Identify a $0$-form $\alpha : \mathbb{R}^n \to \mathrm{Alt}^0(\mathbb{R}^n;\mathbb{R})$ with its underlying scalar function $x \mapsto \alpha(x)()$.

noncomputable def EuclideanΩ.euclideanD0 {n : ℕ} (α : EuclideanΩ n 0) : EuclideanΩ n 1

Exterior derivative of a $0$-form: $d f$ as the $1$-form whose value at $x$ is the linear map $v \mapsto Df(x)(v)$.

noncomputable def EuclideanΩ.fderivToAltMap {n p : ℕ} (α : CEuclideanΩ n p) (x : Eℝ n) : Eℝ n →ₗ[ℝ] Eℝ n [⋀^Fin p]→ₗ[ℝ] ℝ

Auxiliary helper: the Fréchet derivative $D\alpha(x)$ of a continuous-fibre $p$-form viewed as a linear map $\mathbb{R}^n \to \mathrm{Alt}^p(\mathbb{R}^n; \mathbb{R})$.

noncomputable def EuclideanΩ.fderivToMMap {n p : ℕ} (α : CEuclideanΩ n p) (x : Eℝ n) : Eℝ n →ₗ[ℝ] MultilinearMap ℝ (fun (x : Fin p) => Eℝ n) ℝ

Variant of fderivToAltMap landing in plain MultilinearMaps, used in the explicit uncurryMid construction of $d\alpha$.

noncomputable def EuclideanΩ.euclideanD_M0 {n p : ℕ} (α : CEuclideanΩ n p) (x : Eℝ n) : MultilinearMap ℝ (fun (x : Fin (p + 1)) => Eℝ n) ℝ

Intermediate non-alternated $(p+1)$-multilinear map obtained by uncurrying the derivative $D\alpha(x)$ in the first slot.

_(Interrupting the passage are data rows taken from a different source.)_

/-- TLS_SEQ_LOST.SEQ, [15:0]. -/
def TLS_SEQ_LOST_SEQ : Fld := ⟨0x3C0020, 0, 16, 0⟩

/-- TLS_SEQ_LOST.SGEN, [23:16]. -/
def TLS_SEQ_LOST_SGEN : Fld := ⟨0x3C0020, 16, 8, 0⟩

/-- TLS_JRNL_POP.UNIT, [31:0]. -/
def TLS_JRNL_POP_UNIT : Fld := ⟨0x3C0028, 0, 32, 0⟩

/-- TLS_JRNL_POP.EVENT, [35:32]. -/
def TLS_JRNL_POP_EVENT : Fld := ⟨0x3C0028, 32, 4, 0⟩

/-- TLS_JRNL_POP.DKIND, [43:36]. -/
def TLS_JRNL_POP_DKIND : Fld := ⟨0x3C0028, 36, 8, 0⟩

/-- TLS_JRNL_POP.UNPROVEN, [44]. -/
def TLS_JRNL_POP_UNPROVEN : Fld := ⟨0x3C0028, 44, 1, 0⟩

/-- TLS_JRNL_POP.LOST, [52:45]. -/
def TLS_JRNL_POP_LOST : Fld := ⟨0x3C0028, 45, 8, 0⟩

/-- TLS_JRNL_POP.VALID, [63]. -/
def TLS_JRNL_POP_VALID : Fld := ⟨0x3C0028, 63, 1, 0⟩

/-- TLS_JRNL_DATA.TIME, [63:0]. -/
def TLS_JRNL_DATA_TIME : Fld := ⟨0x3C0030, 0, 64, 0⟩

/-- TLS_UNIT_SEL.UNIT, [31:0]. -/
def TLS_UNIT_SEL_UNIT : Fld := ⟨0x3C0038, 0, 32, 0⟩

/-- TLS_UNIT_STATE.STATE, [1:0]. -/
def TLS_UNIT_STATE_STATE : Fld := ⟨0x3C003C, 0, 2, 0⟩

/-- TLS_UNIT_STATE.BLOCKED, [2]. -/
def TLS_UNIT_STATE_BLOCKED : Fld := ⟨0x3C003C, 2, 1, 0⟩

/-- TLS_UNIT_STATE.DETECT, [6:3]. -/
def TLS_UNIT_STATE_DETECT : Fld := ⟨0x3C003C, 3, 4, 0⟩

/-- TLS_POS.POS, [31:0]. -/
def TLS_POS_POS : Fld := ⟨0x3C0044, 0, 32, 0⟩

/-- TLS_PAIR.NODE, [15:0]. -/
def TLS_PAIR_NODE (t : Nat) : Fld := ⟨0x3C1000 + 0x4 * t, 0, 16, 0⟩

/-- TLS_PAIR.SLOT, [24:16]. -/
def TLS_PAIR_SLOT (t : Nat) : Fld := ⟨0x3C1000 + 0x4 * t, 16, 9, 0⟩

/-- TLS_PAIR.CLASS_DIFF, [25]. -/
def TLS_PAIR_CLASS_DIFF (t : Nat) : Fld := ⟨0x3C1000 + 0x4 * t, 25, 1, 0⟩

/-- TLS_PAIR.PROBE, [27:26]. -/
def TLS_PAIR_PROBE (t : Nat) : Fld := ⟨0x3C1000 + 0x4 * t, 26, 2, 0⟩

/-- TLS_PAIR.HEARD, [28]. -/
def TLS_PAIR_HEARD (t : Nat) : Fld := ⟨0x3C1000 + 0x4 * t, 28, 1, 0⟩

/-- TLS_PAIR.VALID, [31]. -/
def TLS_PAIR_VALID (t : Nat) : Fld := ⟨0x3C1000 + 0x4 * t, 31, 1, 0⟩

/-- TLS_SHADOW_STAT.MATCH, [23:0]. -/
def TLS_SHADOW_STAT_MATCH (t : Nat) : Fld := ⟨0x3C2000 + 0x8 * t, 0, 24, 0⟩

/-- TLS_SHADOW_STAT.MISMATCH, [35:24]. -/
def TLS_SHADOW_STAT_MISMATCH (t : Nat) : Fld := ⟨0x3C2000 + 0x8 * t, 24, 12, 0⟩

/-- TLS_SHADOW_STAT.ONE_SIDED, [47:36]. -/
def TLS_SHADOW_STAT_ONE_SIDED (t : Nat) : Fld := ⟨0x3C2000 + 0x8 * t, 36, 12, 0⟩

/-- TLS_SHADOW_STAT.SKIPPED, [55:48]. -/
def TLS_SHADOW_STAT_SKIPPED (t : Nat) : Fld := ⟨0x3C2000 + 0x8 * t, 48, 8, 0⟩

/-- TLS_SHADOW_STAT.TAKEOVERS, [63:56]. -/
def TLS_SHADOW_STAT_TAKEOVERS (t : Nat) : Fld := ⟨0x3C2000 + 0x8 * t, 56, 8, 0⟩

/-- FPL_REPLAY_CLASS.STEPPING, [7:0]. -/
def FPL_REPLAY_CLASS_STEPPING : Fld := ⟨0x20, 0, 8, Config.stepping.toNat⟩

/-- FPL_REPLAY_CLASS.SPEED, [11:8]. -/
def FPL_REPLAY_CLASS_SPEED : Fld := ⟨0x20, 8, 4, Config.speed.toNat⟩

/-- FPL_REPLAY_CLASS.DET_STRICT, [12]. -/
def FPL_REPLAY_CLASS_DET_STRICT : Fld := ⟨0x20, 12, 1, 0⟩

/-- FPL_REPLAY_CLASS.FW_VERSION, [31:16]. -/
def FPL_REPLAY_CLASS_FW_VERSION : Fld := ⟨0x20, 16, 16, 0⟩

/-- FPL_REPLAY_CLASS.DIS_HASH, [63:32]. -/
def FPL_REPLAY_CLASS_DIS_HASH : Fld := ⟨0x20, 32, 32, 0⟩

/-- FPL_DET_CFG.DET_STRICT, [0]. -/
def FPL_DET_CFG_DET_STRICT : Fld := ⟨0x28, 0, 1, 0⟩

/-- FPL_DET_CFG.REFUSED, [1]. -/
def FPL_DET_CFG_REFUSED : Fld := ⟨0x28, 1, 1, 0⟩

/-- FPL_DET_CFG.CLASS_CHANGES, [15:8]. -/
def FPL_DET_CFG_CLASS_CHANGES : Fld := ⟨0x28, 8, 8, 0⟩

/-- INST_STATUS.GEN, [15:0]. -/
def INST_STATUS_GEN (t : Nat) : Fld := ⟨0x20000000 + 0x10000 * t, 0, 16, 1⟩

/-- INST_STATUS.STATE, [17:16]. -/
def INST_STATUS_STATE (t : Nat) : Fld := ⟨0x20000000 + 0x10000 * t, 16, 2, 0⟩

/-- INST_STATUS.RING_REFUSED, [18]. -/
def INST_STATUS_RING_REFUSED (t : Nat) : Fld := ⟨0x20000000 + 0x10000 * t, 18, 1, 0⟩

/-- INST_STATUS.SQ_BAD, [19]. -/
def INST_STATUS_SQ_BAD (t : Nat) : Fld := ⟨0x20000000 + 0x10000 * t, 19, 1, 0⟩

/-- SQ_CFG.BASE, [40:12]. -/
def SQ_CFG_BASE (t : Nat) : Fld := ⟨0x20000008 + 0x10000 * t, 12, 29, 0⟩

/-- SQ_CFG.ORDER, [45:41]. -/
def SQ_CFG_ORDER (t : Nat) : Fld := ⟨0x20000008 + 0x10000 * t, 41, 5, 0⟩

/-- SQ_CFG.INT_EN, [46]. -/
def SQ_CFG_INT_EN (t : Nat) : Fld := ⟨0x20000008 + 0x10000 * t, 46, 1, 0⟩

/-- SQ_CFG.EN, [63]. -/
def SQ_CFG_EN (t : Nat) : Fld := ⟨0x20000008 + 0x10000 * t, 63, 1, 0⟩

/-- CQ_CFG.BASE, [40:12]. -/
def CQ_CFG_BASE (t : Nat) : Fld := ⟨0x20000018 + 0x10000 * t, 12, 29, 0⟩

/-- CQ_CFG.ORDER, [45:41]. -/
def CQ_CFG_ORDER (t : Nat) : Fld := ⟨0x20000018 + 0x10000 * t, 41, 5, 0⟩

/-- CQ_CFG.INT_EN, [46]. -/
def CQ_CFG_INT_EN (t : Nat) : Fld := ⟨0x20000018 + 0x10000 * t, 46, 1, 0⟩

/-- CQ_CFG.EN, [63]. -/
def CQ_CFG_EN (t : Nat) : Fld := ⟨0x20000018 + 0x10000 * t, 63, 1, 0⟩

/-- IQ_CFG.BASE, [40:12]. -/
def IQ_CFG_BASE (t : Nat) : Fld := ⟨0x20000028 + 0x10000 * t, 12, 29, 0⟩

/-- IQ_CFG.ORDER, [45:41]. -/
def IQ_CFG_ORDER (t : Nat) : Fld := ⟨0x20000028 + 0x10000 * t, 41, 5, 0⟩

/-- IQ_CFG.INT_EN, [46]. -/
def IQ_CFG_INT_EN (t : Nat) : Fld := ⟨0x20000028 + 0x10000 * t, 46, 1, 0⟩

/-- IQ_CFG.EN, [63]. -/
def IQ_CFG_EN (t : Nat) : Fld := ⟨0x20000028 + 0x10000 * t, 63, 1, 0⟩

/-- MBOX_CTRL.IN_VALID, [0]. -/
def MBOX_CTRL_IN_VALID (t : Nat) : Fld := ⟨0x200000C0 + 0x10000 * t, 0, 1, 0⟩

/-- MBOX_CTRL.POP, [1]. -/
def MBOX_CTRL_POP (t : Nat) : Fld := ⟨0x200000C0 + 0x10000 * t, 1, 1, 0⟩

/-- MBOX_CTRL.IN_COUNT, [8:2]. -/
def MBOX_CTRL_IN_COUNT (t : Nat) : Fld := ⟨0x200000C0 + 0x10000 * t, 2, 7, 0⟩

/-- MBOX_CTRL.SEND_STATUS, [16:9]. -/
def MBOX_CTRL_SEND_STATUS (t : Nat) : Fld := ⟨0x200000C0 + 0x10000 * t, 9, 8, 0⟩

/-- VIR_STATUS.NUM_VFS, [6:0]. -/
def VIR_STATUS_NUM_VFS : Fld := ⟨0x400000, 0, 7, 0⟩

/-- VIR_STATUS.VF_EN, [7]. -/
def VIR_STATUS_VF_EN : Fld := ⟨0x400000, 7, 1, 0⟩

/-- VIR_STATUS.CFG_REFUSED, [8]. -/
def VIR_STATUS_CFG_REFUSED : Fld := ⟨0x400000, 8, 1, 0⟩

/-- VIR_PF_WIN.BASE, [40:30]. -/
def VIR_PF_WIN_BASE : Fld := ⟨0x400008, 30, 11, 0⟩

/-- VIR_VF_WIN_CFG.LOG, [2:0]. -/
def VIR_VF_WIN_CFG_LOG : Fld := ⟨0x400010, 0, 3, 0⟩

/-- VIR_JRNL_POP.NS, [31:0]. -/
def VIR_JRNL_POP_NS : Fld := ⟨0x400020, 0, 32, 0⟩

/-- VIR_JRNL_POP.SRC, [39:32]. -/
def VIR_JRNL_POP_SRC : Fld := ⟨0x400020, 32, 8, 0⟩

/-- VIR_JRNL_POP.SPACE, [41:40]. -/
def VIR_JRNL_POP_SPACE : Fld := ⟨0x400020, 40, 2, 0⟩

/-- VIR_JRNL_POP.WIDE, [42]. -/
def VIR_JRNL_POP_WIDE : Fld := ⟨0x400020, 42, 1, 0⟩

noncomputable def EuclideanΩ.euclideanD {n p : ℕ} (α : CEuclideanΩ n p) : EuclideanΩ n (p + 1)

Exterior derivative $d : \Omega^p \to \Omega^{p+1}$ on continuous-fibre forms, defined pointwise as the antisymmetrisation of the uncurried Fréchet derivative.

theorem EuclideanΩ.AlternatingMap.continuous_of_euclidean {n p : ℕ} (f : Eℝ n [⋀^Fin p]→ₗ[ℝ] ℝ) : Continuous ⇑f

Every alternating multilinear form $f : (\mathbb{R}^n)^p \to \mathbb{R}$ is automatically continuous, since on the finite-dimensional Euclidean space $\mathbb{R}^n$ it is a finite polynomial in the coordinates of its arguments.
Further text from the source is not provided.